◆ Task instructions:
Look through the records below for the line with "(t.launchOf lid).parked = false". Return that line and each one after it up to and including the line with "(l.saved = []", exactly.
(Given information)
-- ==== Sys2Proof/Machine/Core.lean ====
section
/-! DEFINITION. The machine as the host runs it. -/

/-- The Jarit 4160. -/
def Sys2Proof.core : Host.Core :=
  { State := Sys2Proof.Machine.State, Fault := Sys2Proof.Machine.Fault, Refusal := Sys2Proof.Machine.Refusal, step := Sys2Proof.Machine.step, reset := Sys2Proof.Machine.State.reset }
end

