/-- GO, RESUME, ABORT and the clearing of ERR act as PREEMPTCTL says; a squad is saved and a strand switched in (R263, R266,
R267, R269, R277, R278, 11_traps.md). An accepted GO latches SAVEBASE and requests the trap of each strand that has not
completed, with its save area, or parks a launch without resident squads; a command while BUSY is 1 sets ERR and does
nothing else; while link 0 has not trained no write of PREEMPTCTL arrives; RESUME unparks; ABORT takes the launch and its strands away; a saved squad
leaves the machine and is remembered behind those of lower index; SWITCH_IN enters the PREEMPT trap with RESUME = 1 and the registers of the area that the strand was saved in. -/
def Obligations.PreemptionCommandsAndSwitchIn : Prop :=
  ∀ (s : State) (v : Word), let lid : BitVec 32 := BitVec.setWidth 32 v; let l := s.launchOf lid
    let up := linkUp s.hub.link0 = true
    (up → exec (.preemptErrClear v) s = .next { s with hub := { s.hub with pctlErr := s.hub.pctlErr && !v.getLsbD 36 } }) ∧
    (up → s.hub.busy ≠ none → ∀ i ∈ [Instr.preemptGo v, .preemptResume v],
      exec i s = .next { s with hub := { s.hub with pctlErr := true } }) ∧
    (¬ up → ∀ i ∈ [Instr.preemptErrClear v, .preemptGo v, .preemptResume v, .launchAbort v], exec i s = .next s) ∧
    (up → v.getLsbD 33 = false → v.getLsbD 34 = false → s.hub.busy = none → s.inFlight lid = true → l.parked = false → l.go = false →
      l.resume = false → (s.launches.filter (·.parked)).length < 64 →
      (∀ x ∈ s.launches, (x.parked = true ∨ x.go = true) →
        s.hub.saveBase.toNat + 2 ^ 39 ≤ x.saveBase.toNat ∨ x.saveBase.toNat + 2 ^ 39 ≤ s.hub.saveBase.toNat) →
      Completes (exec (.preemptGo v) s) fun t =>
        (t.launchOf lid).saveBase = s.hub.saveBase ∧ t.hub.pctlErr = (s.hub.pctlErr && !v.getLsbD 36) ∧
        ((∃ q ∈ s.squads, q.lid = lid) →
          t.hub.busy = some ⟨lid, false, false⟩ ∧ (t.launchOf lid).go = true ∧ t.mem = s.mem ∧ t.strand.regs = s.strand.regs ∧
          (s.strand.resident = true → s.strand.id.lid = lid → s.strand.completed = false →
            (∃ q ∈ s.squads, q.lid = lid ∧ q.index = s.strand.id.squad) →
            t.strand.trap.preempt = true ∧ ∃ slot, slot < s.squads.length ∧ (t.squadOf t.strand.id).slot = some slot ∧
              t.strand.trap.savearea = s.hub.saveBase +
                BitVec.ofNat 64 (slot * 2 ^ 31 + s.strand.id.gang * 2 ^ 25 + s.strand.id.name * 0x120000))) ∧
        ((∀ q ∈ s.squads, q.lid ≠ lid) → l.done < l.pkt.squads.toNat →
          t.hub.busy = none ∧ (t.launchOf lid).parked = true ∧ (t.launchOf lid).go = false)) ∧
    (up → v.getLsbD 32 = false → v.getLsbD 34 = false → s.hub.busy = none → l.parked = true →
      Completes (exec (.preemptResume v) s) fun t =>
        (t.launchOf lid).parked = false ∧ (l.saved ≠ [] → (t.launchOf lid).resume = true ∧
          t.hub.busy = some ⟨lid, true, false⟩ ∧ t.mem = s.mem) ∧
        (l.saved = [] → (t.launchOf lid).resume = false ∧ t.hub.busy = none)) ∧
    (up → v.getLsbD 32 = false → v.getLsbD 33 = false → (s.hub.busy = none ∨ s.hub.busy = some ⟨lid, true, false⟩) → s.inFlight lid = true →
      Completes (exec (.launchAbort v) s) fun t =>
        t.inFlight lid = false ∧ (∀ x ∈ t.strands, x.id.lid ≠ lid) ∧ (∀ g ∈ t.gangs, g.lid ≠ lid) ∧ (∀ q ∈ t.squads, q.lid ≠ lid) ∧
        lid ∈ t.hub.rejected ∧ t.hub.busy = none) ∧
    (∀ (squad : Nat), let q := (s.squads.find? fun q => q.lid == lid && q.index == squad).getD Squad.none
      (s.savable lid squad = false → exec (.squadSave lid squad) s = .next s) ∧
      (∀ u, s.savable lid squad = true → s.writeRegions l q (q.slot.getD 0) = some u →
        Completes (exec (.squadSave lid squad) s) fun t =>
          (∃ (x : SavedSquad) (before after : List SavedSquad), l.saved = before ++ after ∧ (t.launchOf lid).saved = before ++ x :: after ∧
            x.index = squad ∧ x.slot = q.slot.getD 0 ∧ x.die = q.die ∧
            (∀ b ∈ before, b.index < squad) ∧ (∀ b ∈ after.head?, squad ≤ b.index)) ∧
          (t.launchOf lid).savedCount = l.savedCount + 1 ∧ t.det = s.detSaved q ∧
          (∀ x ∈ t.strands, ¬ (x.id.lid = lid ∧ x.id.squad = squad)) ∧ (∀ g ∈ t.gangs, ¬ (g.lid = lid ∧ g.squad = squad)) ∧
          (∀ x ∈ t.squads, ¬ (x.lid = lid ∧ x.index = squad)))) ∧
    (∀ (key : Nat) (low pay : List Byte), let r := s.launchOf s.strand.id.lid
      let area := s.strand.trap.restaddr
      s.strand.resident = true → s.strand.key = key → s.strand.trap.loading = true →
      s.readArea s.strand.die r.ptbr area.toNat 4096 = .ok low → s.readArea s.strand.die r.ptbr (area.toNat + 0x2000) 0x8000 = .ok pay →
      Completes (exec (.switchIn key) s) fun t => let tr := t.strand.trap
        tr.loading = false ∧ tr.tcause = 0x17 ∧ tr.taddr = area ∧ tr.tstat.getLsbD 4 = true ∧ tr.tstat.getLsbD 3 = false ∧
        tr.priv = true ∧ tr.held = true ∧ tr.vabsent = true ∧ tr.restaddr = area ∧
        tr.savearea = (if s.strand.trap.preempt then s.strand.trap.savearea else area) ∧
        tr.tpca = BitVec.ofNat 64 (areaNat low 0x200 8) ∧ tr.tpcc = BitVec.ofNat 64 (areaNat low 0x400 8) ∧
        t.strand.acc.pc = BitVec.ofNat 64 (areaNat low 0x248 8) &&& 0x00FFFFFFFFFFFFFE ∧
        (∀ x : Reg, x ≠ 0 → t.strand.regs.user.get x = BitVec.ofNat 64 (areaNat low (0x100 + 8 * x.val) 8) ∧
          t.strand.regs.comp.get x = BitVec.ofNat 64 (areaNat low (0x300 + 8 * x.val) 8)) ∧
        t.strand.regs.super = s.strand.regs.super ∧ t = { s with strand := t.strand })
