-- ==== Sys2Proof/Laws/State.lean ====
section
/-! SUPPORT. What each update of the state leaves alone, one lemma for each field. -/

namespace Sys2Proof.Laws

open Sys2Proof.Machine

/-- The slice in turn is one of the two. -/
theorem setCur_eq (s : State) (c : Slice) : s.setCur c = { s with strand := { s.strand with
    acc := if s.side = .access then c else s.strand.acc, cmp := if s.side = .access then s.strand.cmp else c } } := by
  unfold State.setCur; split <;> rfl

/-- The bank in turn is one of the three. -/
theorem setBank_eq (s : State) (b : Vector Word 32) : s.setBank b = { s with strand := { s.strand with regs :=
    { user := if s.side = .compute ∨ s.strand.trap.priv = true then s.strand.regs.user else b
      super := if s.side = .compute then s.strand.regs.super else if s.strand.trap.priv then b else s.strand.regs.super
      comp := if s.side = .compute then b else s.strand.regs.comp } } } := by
  unfold State.setBank
  by_cases h : s.side = .compute
  · simp [h]
  · by_cases h' : s.strand.trap.priv = true <;> simp [h, h']
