-- ==== Sys2Proof/Laws/PerInstr.lean ====
section
/-! SUPPORT. One statement for each instruction: its word decodes to it (R281 to R291). -/

/-- The word of a well-formed encoded instruction decodes to that instruction, with every operand at every value. -/
def Sys2Proof.Laws.RoundTrip.Statement (i : Sys2Proof.Instr) : Prop :=
  i.isEncoded = true → i.wellFormed = true → Sys2Proof.decodeWord (Sys2Proof.encodeLength i) (Sys2Proof.encode i) = .ok i

section

set_option Elab.async false

open Sys2Proof Sys2Proof.Laws

theorem Sys2Proof.Laws.decodeWord_2 (w : Nat) : decodeWord 2 w = decode16 w := rfl
theorem Sys2Proof.Laws.decodeWord_4 (w : Nat) : decodeWord 4 w = decode32 w := rfl
theorem Sys2Proof.Laws.decodeWord_8 (w : Nat) : decodeWord 8 w = decode64 w := rfl

/-- The statement from the reading of a word of 2 bytes. -/
theorem Sys2Proof.Laws.Stt.of2 {i : Instr} {e : Nat} (hl : encodeLength i = 2) (he : encode i = e)
    (g : decode16 e = .ok i) : RoundTrip.Statement i := fun _ _ => by rw [hl, he, decodeWord_2, g]
/-- The same, with the operands' bounds. -/
theorem Sys2Proof.Laws.Stt.of2w {i : Instr} {e : Nat} (hl : encodeLength i = 2) (he : encode i = e)
    (g : i.wellFormed = true → decode16 e = .ok i) : RoundTrip.Statement i := fun _ h => by rw [hl, he, decodeWord_2, g h]
/-- The statement from the reading of a word of 4 bytes. -/
theorem Sys2Proof.Laws.Stt.of4 {i : Instr} {e : Nat} (hl : encodeLength i = 4) (he : encode i = e)
    (g : decode32 e = .ok i) : RoundTrip.Statement i := fun _ _ => by rw [hl, he, decodeWord_4, g]
/-- The same, with the operands' bounds. -/
theorem Sys2Proof.Laws.Stt.of4w {i : Instr} {e : Nat} (hl : encodeLength i = 4) (he : encode i = e)
    (g : i.wellFormed = true → decode32 e = .ok i) : RoundTrip.Statement i := fun _ h => by rw [hl, he, decodeWord_4, g h]
/-- The statement from the reading of a word of 8 bytes. -/
theorem Sys2Proof.Laws.Stt.of8 {i : Instr} {e : Nat} (hl : encodeLength i = 8) (he : encode i = e)
    (g : decode64 e = .ok i) : RoundTrip.Statement i := fun _ _ => by rw [hl, he, decodeWord_8, g]
/-- The same, with the operands' bounds. -/
theorem Sys2Proof.Laws.Stt.of8w {i : Instr} {e : Nat} (hl : encodeLength i = 8) (he : encode i = e)
    (g : i.wellFormed = true → decode64 e = .ok i) : RoundTrip.Statement i := fun _ h => by rw [hl, he, decodeWord_8, g h]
(End Given information)
◆ Result for this exercise:
        (t.launchOf lid).parked = false ∧ (l.saved ≠ [] → (t.launchOf lid).resume = true ∧
          t.hub.busy = some ⟨lid, true, false⟩ ∧ t.mem = s.mem) ∧
        (l.saved = [] → (t.launchOf lid).resume = false ∧ t.hub.busy = none)) ∧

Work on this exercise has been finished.